→ Exercise details:
Look through the records below and say how many lines include "must". Give only that number.

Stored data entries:
*** Block opens ***

-- ==== Sys2Proof/Machine/Operands.lean ====
section
/-!
DEFINITION. What an issue must know of an instruction's operands (R36, R130 to R135, R148, R175, R231): its pipe, the registers
it reads with their policies, those it writes, the condition-code set it writes, and how it shares a group.
-/

namespace Sys2Proof.Machine

open Sys2Proof (Instr VReg UReg AtomOp)

/-- The pipes of R130. -/
inductive Pipe where
  | v | m | x
  deriving DecidableEq, Repr

/-- The operands of an instruction: vector registers read, with true for the trap policy; vector registers written; uniform
registers read and written; the set of condition codes written; whether it is gang-collective, must be alone in its group, and
transfers control. -/
structure Ports where
  pipe : Pipe
  rd : List (Nat × Bool) := []
  wr : List Nat := []
  urd : List Nat := []
  uwr : List Nat := []
  cc : Option Nat := none
  coll : Bool := false
  alone : Bool := false
  xfer : Bool := false
  deriving DecidableEq, Repr

/-- n registers from r on. -/
def regRun (r n : Nat) : List Nat := (List.range n).map (r + ·)

/-- n source registers from r on, under one policy. -/
def srcs (r n : Nat) (p : Bool) : List (Nat × Bool) := (regRun r n).map (·, p)

/-- Format A with one result and two sources, in a pipe. -/
def pDAB (pipe : Pipe) (d a b : VReg) (pa pb : Bool) : Ports :=
  { pipe := pipe, rd := srcs a.toNat 1 pa ++ srcs b.toNat 1 pb, wr := [d.toNat] }

/-- The same with one source. -/
def pDA (pipe : Pipe) (d a : VReg) (pa : Bool) : Ports := { pipe := pipe, rd := srcs a.toNat 1 pa, wr := [d.toNat] }

/-- A format that also reads its destination (FFMA, BFI). -/
def pFma (d a b : VReg) (pa pb : Bool) : Ports :=
  { pDAB .v d a b pa pb with rd := srcs d.toNat 1 false ++ srcs a.toNat 1 pa ++ srcs b.toNat 1 pb }

/-- Address sources of majors 0x50 to 0x52 (R199), and of LDS and STS (R204): `n` registers. -/
def pAddr (a : BitVec 6) (u : Bool) (n : Nat) : List (Nat × Bool) × List Nat :=
  if u then ([], regRun a.toNat n) else (srcs a.toNat n false, [])

/-- A load into k registers and a store of k registers, with `n` address registers. -/
def pLoad (k : Nat) (t a : BitVec 6) (u : Bool) (n : Nat) : Ports :=
  { pipe := .m, rd := (pAddr a u n).1, urd := (pAddr a u n).2, wr := regRun t.toNat k }
@[inherit_doc pLoad] def pStore (k : Nat) (t a : BitVec 6) (u : Bool) (n : Nat) : Ports :=
  { pipe := .m, rd := srcs t.toNat k false ++ (pAddr a u n).1, urd := (pAddr a u n).2 }

/-- A uniform load and store. -/
def pUld (k : Nat) (t : UReg) (a : BitVec 6) (u : Bool) : Ports :=
  { pipe := .m, rd := (pAddr a u 2).1, urd := (pAddr a u 2).2, uwr := regRun t.toNat k }
@[inherit_doc pUld] def pUst (k : Nat) (t : UReg) (a : BitVec 6) (u : Bool) : Ports :=
  { pipe := .m, rd := (pAddr a u 2).1, urd := regRun t.toNat k ++ (pAddr a u 2).2 }

/-- The words of an operand of major 0x54: two for the 64-bit types (R206). -/
def atomWords (ty : BitVec 3) : Nat := if ty.toNat = 2 ∨ ty.toNat = 3 then 2 else 1

/-- An atomic or reduction: its operand, twice as long for CAS, the address pair, and its result. -/
def pAtom (cas res : Bool) (t a : VReg) (ty : BitVec 3) : Ports :=
  let w := atomWords ty
  { pipe := .m, rd := srcs t.toNat (if cas then 2 * w else w) false ++ srcs a.toNat 2 false,
    wr := if res then regRun t.toNat w else [] }

/-- An instruction of format U. -/
def pU (d : UReg) (rs : List UReg) : Ports := { pipe := .v, urd := rs.map (·.toNat), uwr := [d.toNat] }

/-- A caddy operation: the handle's pair and the keys; the data registers depend on the region (R225). -/
def pCaddy (a : VReg) (h : BitVec 4) (wr : List Nat) : Ports :=
  { pipe := .m, rd := srcs a.toNat 2 false, urd := regRun (2 * h.toNat) 2, wr := wr }

/-- A copy: the pairs that name its records, and the pair of its completion word or index list. -/
def pCopy (d a b : UReg) (useD : Bool) : Ports :=
  { pipe := .m, urd := regRun a.toNat 2 ++ regRun b.toNat 2 ++ if useD then regRun d.toNat 2 else [] }

/-- A collective, SORT or PRES: two uniform pairs. -/
def pTwo (coll : Bool) (a b : UReg) : Ports := { pipe := .x, urd := regRun a.toNat 2 ++ regRun b.toNat 2, coll := coll }

/-- An instruction of format X or A in pipe X with no operands. -/
def pX : Ports := { pipe := .x }

/-- The operands of every instruction. Events have none. The fourth register of SAMPLE's A, which R257 ignores, counts as a source
(DESIGN CHOICE, log 77). -/
def ports : Instr → Ports
  | .iadd d a b pa pb | .isub d a b pa pb | .iaddx d a b pa pb | .isubx d a b pa pb | .imul d a b pa pb | .imulhI32 d a b pa pb
  | .imulhN32 d a b pa pb | .iminI32 d a b pa pb | .iminN32 d a b pa pb | .imaxI32 d a b pa pb | .imaxN32 d a b pa pb
  | .iaddsI32 d a b pa pb => pDAB .v d a b pa pb
  | .iaddCc c d a b pa pb | .isubCc c d a b pa pb | .iaddxCc c d a b pa pb | .isubxCc c d a b pa pb | .imulCc c d a b pa pb
  | .imulhI32Cc c d a b pa pb | .imulhN32Cc c d a b pa pb | .iminI32Cc c d a b pa pb | .iminN32Cc c d a b pa pb
  | .imaxI32Cc c d a b pa pb | .imaxN32Cc c d a b pa pb | .iaddsI32Cc c d a b pa pb =>
    { pDAB .v d a b pa pb with cc := some c.toNat }
  | .icmp c a b pa pb | .fcmpF32 c a b pa pb =>
    { pipe := .v, rd := srcs a.toNat 1 pa ++ srcs b.toNat 1 pb, cc := some c.toNat }
  | .iadd64 d a b pa pb | .isub64 d a b pa pb =>
    { pipe := .v, rd := srcs a.toNat 2 pa ++ srcs b.toNat 2 pb, wr := regRun d.toNat 2 }
  | .addr d a b pa pb => { pipe := .v, rd := srcs a.toNat 2 pa ++ srcs b.toNat 1 pb, wr := regRun d.toNat 2 }
  | .and d a b pa pb | .or d a b pa pb | .xor d a b pa pb | .shl d a b pa pb | .shrN32 d a b pa pb | .shrI32 d a b pa pb
  | .bfx d a b pa pb => pDAB .v d a b pa pb
  | .bfi d a b pa pb => pFma d a b pa pb
  | .popc d a pa | .clz d a pa => pDA .v d a pa
  | .iaddi d a _ | .andi d a _ | .ori d a _ | .xori d a _ => pDA .v d a false
  | .shli d a _ | .shri d a _ => pDA .v d a false
  | .movi d _ => { pipe := .v, wr := [d.toNat] }
  | .faddF32 _ d a b pa pb | .fsubF32 _ d a b pa pb | .fmulF32 _ d a b pa pb | .faddF16x2 _ d a b pa pb
  | .fmulF16x2 _ d a b pa pb | .faddBf16x2 _ d a b pa pb | .fmulBf16x2 _ d a b pa pb => pDAB .v d a b pa pb
  | .ffmaF32 _ d a b pa pb | .ffmaF16x2 _ d a b pa pb | .ffmaBf16x2 _ d a b pa pb => pFma d a b pa pb
  | .fminF32 d a b pa pb | .fmaxF32 d a b pa pb | .fminF16x2 d a b pa pb | .fmaxF16x2 d a b pa pb => pDAB .v d a b pa pb
  | .fabsF32 d a pa | .fnegF32 d a pa | .fclassF32 d a pa | .mov d a pa => pDA .v d a pa
  | .rcpF32 d a pa | .rsqrtF32 d a pa | .sqrtF32 d a pa | .exp2F32 d a pa | .log2F32 d a pa | .sinF32 d a pa | .cosF32 d a pa
  | .tanhF32 d a pa => pDA .x d a pa
  | .fdivF32 d a b pa pb => pDAB .x d a b pa pb
  | .cvt d a pa _ _ _ dst src =>
    { pipe := .v, rd := srcs a.toNat (if 14 ≤ src.toNat then 2 else 1) pa, wr := regRun d.toNat (if 14 ≤ dst.toNat then 2 else 1) }
  | .pack d a pa _ _ _ _ => { pDA .v d a pa with coll := true }
  | .unpack d a pa _ => { pDA .v d a pa with coll := true }
  | .sel d a b pa pb _ _ => pDAB .v d a b pa pb
  | .lanePick d a b pa pb | .laneRise d a b pa pb | .laneFall d a b pa pb | .laneSwap d a b pa pb =>
    { pDAB .x d a b pa pb with coll := true }
  | .pollSome d a pa | .pollEvery d a pa | .pollMask d a pa | .foldAddI32 d a pa | .foldMinI32 d a pa | .foldMaxI32 d a pa
  | .foldFaddF32 d a pa | .scanAddI32 d a pa => { pDA .x d a pa with coll := true }
  | .bsort d a => { pipe := .x, rd := srcs d.toNat 4 false, wr := regRun d.toNat 4, urd := [a.toNat], coll := true }
  | .intersect d a b pa pb => { pDAB .x d a b pa pb with wr := regRun d.toNat 2, coll := true }
  | .prune d a b pa pb _ _ => { pDAB .x d a b pa pb with coll := true }
  | .act d a pa _ => pDA .x d a pa
  | .actld d a => { pipe := .x, wr := [d.toNat], urd := regRun a.toNat 2 }
  | .amax d a pa u size _ =>
    { pipe := .x, rd := if u then [] else srcs a.toNat 2 pa, urd := if u then regRun a.toNat 2 else [],
      wr := regRun d.toNat (if size then 2 else 1) }
  | .vtos d a pa => { pipe := .x, rd := srcs a.toNat 1 pa, uwr := [d.toNat], coll := true }
  | .stov d a => { pipe := .x, wr := [d.toNat], urd := [a.toNat] }
  | .uadd d a b | .usub d a b | .uand d a b | .uor d a b | .uxor d a b | .ushl d a b | .ushr d a b => pU d [a, b]
  | .uaddImm d a _ | .usubImm d a _ | .uandImm d a _ | .uorImm d a _ | .uxorImm d a _ | .ushlImm d a _ | .ushrImm d a _ => pU d [a]
  | .umov d b => pU d [b]
  | .umovImm d _ => pU d []
  | .bra _ => { pX with xfer := true }
  | .call _ => { pX with wr := regRun 0 2, xfer := true }
  | .brc a pa _ _ rz _ => { pX with rd := if rz then srcs a.toNat 1 pa else [], xfer := true }
  | .meet _ _ | .barArrive _ | .phase | .nop | .yield => pX
  | .bar d _ | .barWait d _ | .carve d _ _ _ | .elect d | .sprd d _ => { pX with wr := [d.toNat] }
  | .spawn d a b pa pb fr _ _ =>
    { pX with
      rd := srcs a.toNat 4 pa ++ srcs b.toNat 2 pb, wr := regRun d.toNat 2, urd := if fr then regRun 4 2 else [] }
  | .emit d a b pa pb fr _ _ =>
    { pX with rd := srcs a.toNat 4 pa ++ (if fr then srcs b.toNat 2 pb else []), wr := regRun d.toNat 2 }
  | .join d a pa => { pX with rd := srcs a.toNat 2 pa, wr := [d.toNat] }
  | .finish a pa => { pX with rd := srcs a.toNat 2 pa, xfer := true }
  | .mcall _ _ _ _ _ => { pX with alone := true }
  | .mload d a _ => { pX with wr := [d.toNat], urd := regRun a.toNat 2 }
  | .trap _ | .svc _ | .eret => { pX with alone := true, xfer := true }
  | .rdsys d w64 _ => { pX with wr := regRun d.toNat (if w64 then 2 else 1) }
  | .wrsys a pa w64 _ => { pX with rd := srcs a.toNat (if w64 then 2 else 1) pa }
  | .jmp a pa | .ret a pa => { pX with rd := srcs a.toNat 2 pa, xfer := true }
  | .callr d a pa => { pX with rd := srcs a.toNat 2 pa, wr := regRun d.toNat 2, xfer := true }
  | .exit => { pX with xfer := true }
  | .spwr b pb => { pX with rd := srcs b.toNat 1 pb }
  | .ldN8 t a u | .ldI8 t a u | .ldN16 t a u | .ldI16 t a u | .ldN32 t a u => pLoad 1 t a u 2
  | .ldN64 t a u => pLoad 2 t a u 2
  | .ldN32x4 t a u => pLoad 4 t a u 2
  | .stN8 t a u | .stN16 t a u | .stN32 t a u => pStore 1 t a u 2
  | .stN64 t a u => pStore 2 t a u 2
  | .stN32x4 t a u => pStore 4 t a u 2
  | .uldN32 t a u => pUld 1 t a u
  | .uldN64 t a u => pUld 2 t a u
  | .ustN32 t a u => pUst 1 t a u
  | .ustN64 t a u => pUst 2 t a u
  | .ldsN32 t a u => pLoad 1 t a u 1
  | .ldsN64 t a u => pLoad 2 t a u 1
  | .ldsN32x4 t a u => pLoad 4 t a u 1
  | .stsN32 t a u => pStore 1 t a u 1
  | .stsN64 t a u => pStore 2 t a u 1
  | .stsN32x4 t a u => pStore 4 t a u 1
  | .gather t a sz => pLoad (2 ^ sz.toNat) t a false 1
  | .scatter t a sz => pStore (2 ^ sz.toNat) t a false 1
  | .atomAdd t a _ _ ty | .atomMin t a _ _ ty | .atomMax t a _ _ ty | .atomAnd t a _ _ ty | .atomOr t a _ _ ty
  | .atomXor t a _ _ ty | .atomXchg t a _ _ ty => pAtom false true t a ty
  | .atomCas t a _ _ ty => pAtom true true t a ty
  | .redAdd t a _ _ ty | .redMin t a _ _ ty | .redMax t a _ _ ty => pAtom false false t a ty
  | .scld t a _ sz => pLoad (2 ^ sz.toNat) t a false 2
  | .scst t a _ sz => pStore (2 ^ sz.toNat) t a false 2
  | .acq t a _ => pLoad 2 t a false 2
  | .rel a _ => { pipe := .m, rd := srcs a.toNat 2 false }
  | .bind t a => { pipe := .m, rd := srcs t.toNat 4 false ++ srcs a.toNat 2 false }
  | .fenceAll _ => { pipe := .m }
  | .copy d a b w => pCopy d a b w.cw
  | .copyScatter d a b _ | .copyGather d a b _ => pCopy d a b true
  | .copyWait d a _ => { pipe := .m, wr := regRun d.toNat 2, urd := regRun a.toNat 2 }
  | .copyQuery d _ _ => { pipe := .m, wr := regRun d.toNat 4 }
  | .prefetch a _ => { pipe := .m, urd := regRun a.toNat 2 }
  | .tstclr d _ => { pipe := .m, wr := [d.toNat] }
  | .cld t a h => pCaddy a h [t.toNat]
  | .cst _ a h | .cred _ a h => pCaddy a h []
  | .cnext t a h | .cprobe t a h => pCaddy a h (regRun t.toNat 2)
  | .collA2a a b _ | .collReduce a b _ | .collAllred a b _ | .collComp a b _ => pTwo false a b
  | .mma d a pa b _ | .mmaZ d a pa b _ =>
    { pX with rd := srcs a.toNat 1 pa, wr := [d.toNat], urd := regRun b.toNat 4, coll := true }
  | .acld d a _ _ | .acst d a _ _ => { pX with wr := [d.toNat], urd := [a.toNat], coll := true }
  | .acz d _ => { pX with wr := [d.toNat], coll := true }
  | .accvt d a b pb _ => { pX with rd := srcs b.toNat 1 pb, wr := [d.toNat], urd := [a.toNat], coll := true }
  | .route d a => { pX with wr := [d.toNat], urd := regRun a.toNat 2, coll := true }
  | .sort a b _ => pTwo true a b
  | .sproj d a b pa pb => { pDAB .x d a b pa pb with wr := regRun d.toNat 2 }
  | .splat d a b pa pb => { pX with rd := srcs a.toNat 4 pa ++ srcs b.toNat 2 pb, wr := [d.toNat] }
  | .blend d a pa b => { pX with rd := srcs d.toNat 4 false ++ srcs a.toNat 4 pa, wr := regRun d.toNat 4 ++ [b.toNat] }
  | .blendBwd d a b pb =>
    { pX with
      rd := srcs d.toNat 4 false ++ srcs a.toNat 4 false ++ srcs b.toNat 4 pb, wr := regRun d.toNat 4 ++ regRun a.toNat 4 }
  | .redF32 t a _ w => pStore (2 ^ w.toNat) t a false 2
  | .cflush => { pipe := .m }
  | .trace a pa b _ => { pX with rd := srcs a.toNat 8 pa, urd := regRun b.toNat 2 }
  | .trres d _ => { pX with wr := regRun d.toNat 4 }
  | .smpld d a _ => { pX with wr := [d.toNat], urd := regRun a.toNat 2 }
  | .sample d a pa b _ => { pX with rd := srcs a.toNat 4 pa, wr := regRun d.toNat 4, urd := regRun b.toNat 2 }
  | .rast d a pa b => { pX with rd := srcs a.toNat 2 pa, wr := [d.toNat], urd := regRun b.toNat 2 }
  | .rastFlush d => { pX with wr := [d.toNat], coll := true }
  | .pres a b _ _ _ _ => pTwo true a b
  | _ => pX

end Sys2Proof.Machine
end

*** Block closes ***

→ Task output:
2